Start of GIVEN DATA

theorem test_decode_cmpi :
    Reads 64 0xFC1806037F00A14B (.cmpiEq g5 ⟨5, 10, .ofInt 22 (-1000), .or, true⟩) ∧
    Reads 64 0xFC1806077F00A14B (.cmpiNe g5 ⟨5, 10, .ofInt 22 (-1000), .or, true⟩) ∧
    Reads 64 0xFC18060B7F00A14B (.cmpiLt g5 ⟨5, 10, .ofInt 22 (-1000), .or, true⟩) ∧
    Reads 64 0xFC18060F7F00A14B (.cmpiGe g5 ⟨5, 10, .ofInt 22 (-1000), .or, true⟩) ∧
    Reads 64 0xFC1806137F00A14B (.cmpiLe g5 ⟨5, 10, .ofInt 22 (-1000), .or, true⟩) ∧
    Reads 64 0xFC1806177F00A14B (.cmpiGt g5 ⟨5, 10, .ofInt 22 (-1000), .or, true⟩) ∧
    Reads 64 0xFC18061B7F00A14B (.cmpiLtn g5 ⟨5, 10, .ofInt 22 (-1000), .or, true⟩) ∧
    Reads 64 0xFC18061F7F00A14B (.cmpiGen g5 ⟨5, 10, .ofInt 22 (-1000), .or, true⟩) ∧
    Reads 64 0xFC1806237F00A14B (.cmpiLen g5 ⟨5, 10, .ofInt 22 (-1000), .or, true⟩) ∧
    Reads 64 0xFC1806277F00A14B (.cmpiGtn g5 ⟨5, 10, .ofInt 22 (-1000), .or, true⟩) ∧
    Reads 64 0xFC18062B7F00A14B (.cmpiTst g5 ⟨5, 10, .ofInt 22 (-1000), .or, true⟩) ∧
    Reads 64 0xFC18062F7F00A14B (.cmpiNtst g5 ⟨5, 10, .ofInt 22 (-1000), .or, true⟩) := by unfold Reads; decide

theorem test_decode_movw :
    Reads 64 0xBEEF000B4000024C (.movw g5 ⟨9, 2, 0xBEEF⟩) ∧
    Reads 64 0xBEEF001B4000024C (.movk g5 ⟨9, 2, 0xBEEF⟩) ∧
    Reads 64 0xFFF00323402CA24C (.lea g5 ⟨9, 10, 11, 3, 0xFFF0⟩) := by unfold Reads; decide

theorem test_decode_plog :
    Reads 64 0x00000003401C214D (.pand g5 ⟨5, 2, 7⟩) ∧
    Reads 64 0x00000007401C214D (.por g5 ⟨5, 2, 7⟩) ∧
    Reads 64 0x0000000B401C214D (.pxor g5 ⟨5, 2, 7⟩) ∧
    Reads 64 0x0000000F401C214D (.pandn g5 ⟨5, 2, 7⟩) ∧
    Reads 64 0x000000134000214D (.pnot g5 ⟨5, 2⟩) ∧
    Reads 64 0x000000174000A00D (.psetx g5 ⟨10⟩) ∧
    Reads 64 0x0000001B4000024D (.xgetp g5 ⟨9⟩) := by unfold Reads; decide

theorem test_decode_fop :
    Reads 64 0x00000503402CA24E (.fadd g5 ⟨9, 10, 11, .f64, .rdn⟩) ∧
    Reads 64 0x00000507402CA24E (.fsub g5 ⟨9, 10, 11, .f64, .rdn⟩) ∧
    Reads 64 0x0000050B402CA24E (.fmul g5 ⟨9, 10, 11, .f64, .rdn⟩) ∧
    Reads 64 0x8000000F4C2CA24E (.ffma g5 ⟨9, 10, 11, 12, .f32, .dyn⟩) ∧
    Reads 64 0x00000513402CA24E (.fdiv g5 ⟨9, 10, 11, .f64, .rdn⟩) ∧
    Reads 64 0x000002174000A24E (.fsqrt g5 ⟨9, 10, .f32, .rtz⟩) ∧
    Reads 64 0x0000011B402CA24E (.fmin g5 ⟨9, 10, 11, .f64⟩) ∧
    Reads 64 0x0000011F402CA24E (.fmax g5 ⟨9, 10, 11, .f64⟩) ∧
    Reads 64 0x000001234000A24E (.fabs g5 ⟨9, 10, .f64⟩) ∧
    Reads 64 0x000001274000A24E (.fneg g5 ⟨9, 10, .f64⟩) ∧
    Reads 64 0x8002012B4000A24E (.fcvti g5 ⟨9, 10, .f64, .dyn, .i64⟩) ∧
    Reads 64 0x8002012F4000A24E (.fcvtf g5 ⟨9, 10, .f64, .dyn, .i64⟩) ∧
    Reads 64 0x000002334000A24E (.fcvtw g5 ⟨9, 10, .f32, .rtz⟩) ∧
    Reads 64 0x000001374000A24E (.fclass g5 ⟨9, 10, .f64⟩) := by unfold Reads; decide

theorem test_decode_fcmp :
    Reads 64 0x00000603402CA14F (.feq g5 ⟨5, 10, 11, .f64, .or⟩) ∧
    Reads 64 0x00000607402CA14F (.flt g5 ⟨5, 10, 11, .f64, .or⟩) ∧
    Reads 64 0x0000060B402CA14F (.fle g5 ⟨5, 10, 11, .f64, .or⟩) ∧
    Reads 64 0x0000060F402CA14F (.fun_ g5 ⟨5, 10, 11, .f64, .or⟩) := by unfold Reads; decide

theorem test_decode_ld :
    Reads 64 0xFFF05537402CA250 (.ld g5 ⟨9, 10, 11, 0xFFF0, .s16, true, .spec, ⟨.acquire, .cluster, 5⟩⟩) := by unfold Reads; decide

theorem test_decode_st :
    Reads 64 0xFFF0950F402CA251 (.st g5 ⟨9, 10, 11, 0xFFF0, .s64, ⟨.release, .cluster, 5⟩⟩) := by unfold Reads; decide

theorem test_decode_atom :
    Reads 64 0xFFF0D583402CA252 (.atomXchg g5 ⟨9, 10, 11, 0xFFF0, true, ⟨.acqRel, .cluster, 5⟩⟩) ∧
    Reads 64 0xFFF0D5874C2CA252 (.atomCas g5 ⟨9, 10, 11, 0xFFF0, 12, true, ⟨.acqRel, .cluster, 5⟩⟩) ∧
    Reads 64 0xFFF0D58B402CA252 (.atomAdd g5 ⟨9, 10, 11, 0xFFF0, true, ⟨.acqRel, .cluster, 5⟩⟩) ∧
    Reads 64 0xFFF0D58F402CA252 (.atomAnd g5 ⟨9, 10, 11, 0xFFF0, true, ⟨.acqRel, .cluster, 5⟩⟩) ∧
    Reads 64 0xFFF0D593402CA252 (.atomOr g5 ⟨9, 10, 11, 0xFFF0, true, ⟨.acqRel, .cluster, 5⟩⟩) ∧
    Reads 64 0xFFF0D597402CA252 (.atomXor g5 ⟨9, 10, 11, 0xFFF0, true, ⟨.acqRel, .cluster, 5⟩⟩) ∧
    Reads 64 0xFFF0D59B402CA252 (.atomMin g5 ⟨9, 10, 11, 0xFFF0, true, ⟨.acqRel, .cluster, 5⟩⟩) ∧
    Reads 64 0xFFF0D59F402CA252 (.atomMax g5 ⟨9, 10, 11, 0xFFF0, true, ⟨.acqRel, .cluster, 5⟩⟩) ∧
    Reads 64 0xFFF0D5A3402CA252 (.atomMinn g5 ⟨9, 10, 11, 0xFFF0, true, ⟨.acqRel, .cluster, 5⟩⟩) ∧
    Reads 64 0xFFF0D5A7402CA252 (.atomMaxn g5 ⟨9, 10, 11, 0xFFF0, true, ⟨.acqRel, .cluster, 5⟩⟩) ∧
    Reads 64 0xFFF0D52B402CA252 (.atomFadd g5 ⟨9, 10, 11, 0xFFF0, ⟨.acqRel, .cluster, 5⟩⟩) ∧
    Reads 64 0xFFF0D52F402CA252 (.atomFmin g5 ⟨9, 10, 11, 0xFFF0, ⟨.acqRel, .cluster, 5⟩⟩) ∧
    Reads 64 0xFFF0D533402CA252 (.atomFmax g5 ⟨9, 10, 11, 0xFFF0, ⟨.acqRel, .cluster, 5⟩⟩) ∧
    Reads 64 0xFFF0D5B7402CA252 (.atomIncw g5 ⟨9, 10, 11, 0xFFF0, true, ⟨.acqRel, .cluster, 5⟩⟩) ∧
    Reads 64 0xFFF0D5BB402CA252 (.atomDecw g5 ⟨9, 10, 11, 0xFFF0, true, ⟨.acqRel, .cluster, 5⟩⟩) := by unfold Reads; decide

theorem test_decode_vld :
    Reads 64 0xFFF05503462CA0D3 (.vld g5 ⟨3, 10, 11, 0xFFF0, 6, ⟨.acquire, .cluster, 5⟩⟩) ∧
    Reads 64 0xFFF05507462CA0D3 (.vlds g5 ⟨3, 10, 11, 0xFFF0, 6, ⟨.acquire, .cluster, 5⟩⟩) ∧
    Reads 64 0xFFF0550B462CA0D3 (.vldb g5 ⟨3, 10, 11, 0xFFF0, 6, ⟨.acquire, .cluster, 5⟩⟩) := by unfold Reads; decide

theorem test_decode_vst :
    Reads 64 0xFFF09503462CA0D4 (.vst g5 ⟨3, 10, 11, 0xFFF0, 6, ⟨.release, .cluster, 5⟩⟩) ∧
    Reads 64 0xFFF09507462CA0D4 (.vsts g5 ⟨3, 10, 11, 0xFFF0, 6, ⟨.release, .cluster, 5⟩⟩) := by unfold Reads; decide

theorem test_decode_vgs :
    Reads 64 0xFFF05503467CA0D5 (.vgather g5 ⟨3, 10, 31, 0xFFF0, 6, ⟨.acquire, .cluster, 5⟩⟩) ∧
    Reads 64 0xFFF09507467CA0D5 (.vscatter g5 ⟨3, 10, 31, 0xFFF0, 6, ⟨.release, .cluster, 5⟩⟩) ∧
    Reads 64 0xFFF0D50B467CA0D5 (.vscadd g5 ⟨3, 10, 31, 0xFFF0, 6, ⟨.acqRel, .cluster, 5⟩⟩) := by unfold Reads; decide

theorem test_decode_prefetch :
    Reads 64 0xFFF01503402CA016 (.prefetchDc g5 ⟨10, 11, 0xFFF0, .cluster, 5⟩) ∧
    Reads 64 0xFFF01507402CA016 (.prefetchCs g5 ⟨10, 11, 0xFFF0, .cluster, 5⟩) := by unfold Reads; decide

theorem test_decode_tld :
    Reads 64 0xFFF05517402CA258 (.tld g5 ⟨9, 10, 11, 0xFFF0, .s16, true, ⟨.acquire, .cluster, 5⟩⟩) ∧
    Reads 64 0xFFF05523462CA0D8 (.tldv g5 ⟨3, 10, 11, 0xFFF0, 6, ⟨.acquire, .cluster, 5⟩⟩) ∧
    Reads 64 0xFFF05527462CA0D8 (.tldvs g5 ⟨3, 10, 11, 0xFFF0, 6, ⟨.acquire, .cluster, 5⟩⟩) := by unfold Reads; decide

theorem test_decode_tst :
    Reads 64 0xFFF0950F402CA259 (.tst g5 ⟨9, 10, 11, 0xFFF0, .s64, ⟨.release, .cluster, 5⟩⟩) ∧
    Reads 64 0xFFF09523462CA0D9 (.tstv g5 ⟨3, 10, 11, 0xFFF0, 6, ⟨.release, .cluster, 5⟩⟩) ∧
    Reads 64 0xFFF09527462CA0D9 (.tstvs g5 ⟨3, 10, 11, 0xFFF0, 6, ⟨.release, .cluster, 5⟩⟩) := by unfold Reads; decide

theorem test_decode_mma :
    Reads 64 0x4321806B40000130 (.mma g5 ⟨4, .e4m3, .e5m2, 0x21, 0x43⟩) ∧
    Reads 64 0x000000D7402CA130 (.mmaReg g5 ⟨4, .i8, .n8, 10, 11⟩) := by unfold Reads; decide

theorem test_decode_mmas :
    Reads 64 0x43218D6B4C000131 (.mmas g5 ⟨4, .e4m3, .e5m2, .e8m0, 0x21, 0x43, 12⟩) ∧
    Reads 64 0x000009934C2CA131 (.mmasReg g5 ⟨4, .e2m1, .e2m1, .e4m3, 10, 11, 12⟩) := by unfold Reads; decide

End of GIVEN DATA

__YOUR GOAL__
Using the entries above, repeat only the lines from the one containing "Reads 64 0xFFF05537402CA250" through the one containing "Reads 64 0xFFF0D58B402CA252", end lines included.

__ANSWER TO THIS TASK__
    Reads 64 0xFFF05537402CA250 (.ld g5 ⟨9, 10, 11, 0xFFF0, .s16, true, .spec, ⟨.acquire, .cluster, 5⟩⟩) := by unfold Reads; decide

theorem test_decode_st :
    Reads 64 0xFFF0950F402CA251 (.st g5 ⟨9, 10, 11, 0xFFF0, .s64, ⟨.release, .cluster, 5⟩⟩) := by unfold Reads; decide

theorem test_decode_atom :
    Reads 64 0xFFF0D583402CA252 (.atomXchg g5 ⟨9, 10, 11, 0xFFF0, true, ⟨.acqRel, .cluster, 5⟩⟩) ∧
    Reads 64 0xFFF0D5874C2CA252 (.atomCas g5 ⟨9, 10, 11, 0xFFF0, 12, true, ⟨.acqRel, .cluster, 5⟩⟩) ∧
    Reads 64 0xFFF0D58B402CA252 (.atomAdd g5 ⟨9, 10, 11, 0xFFF0, true, ⟨.acqRel, .cluster, 5⟩⟩) ∧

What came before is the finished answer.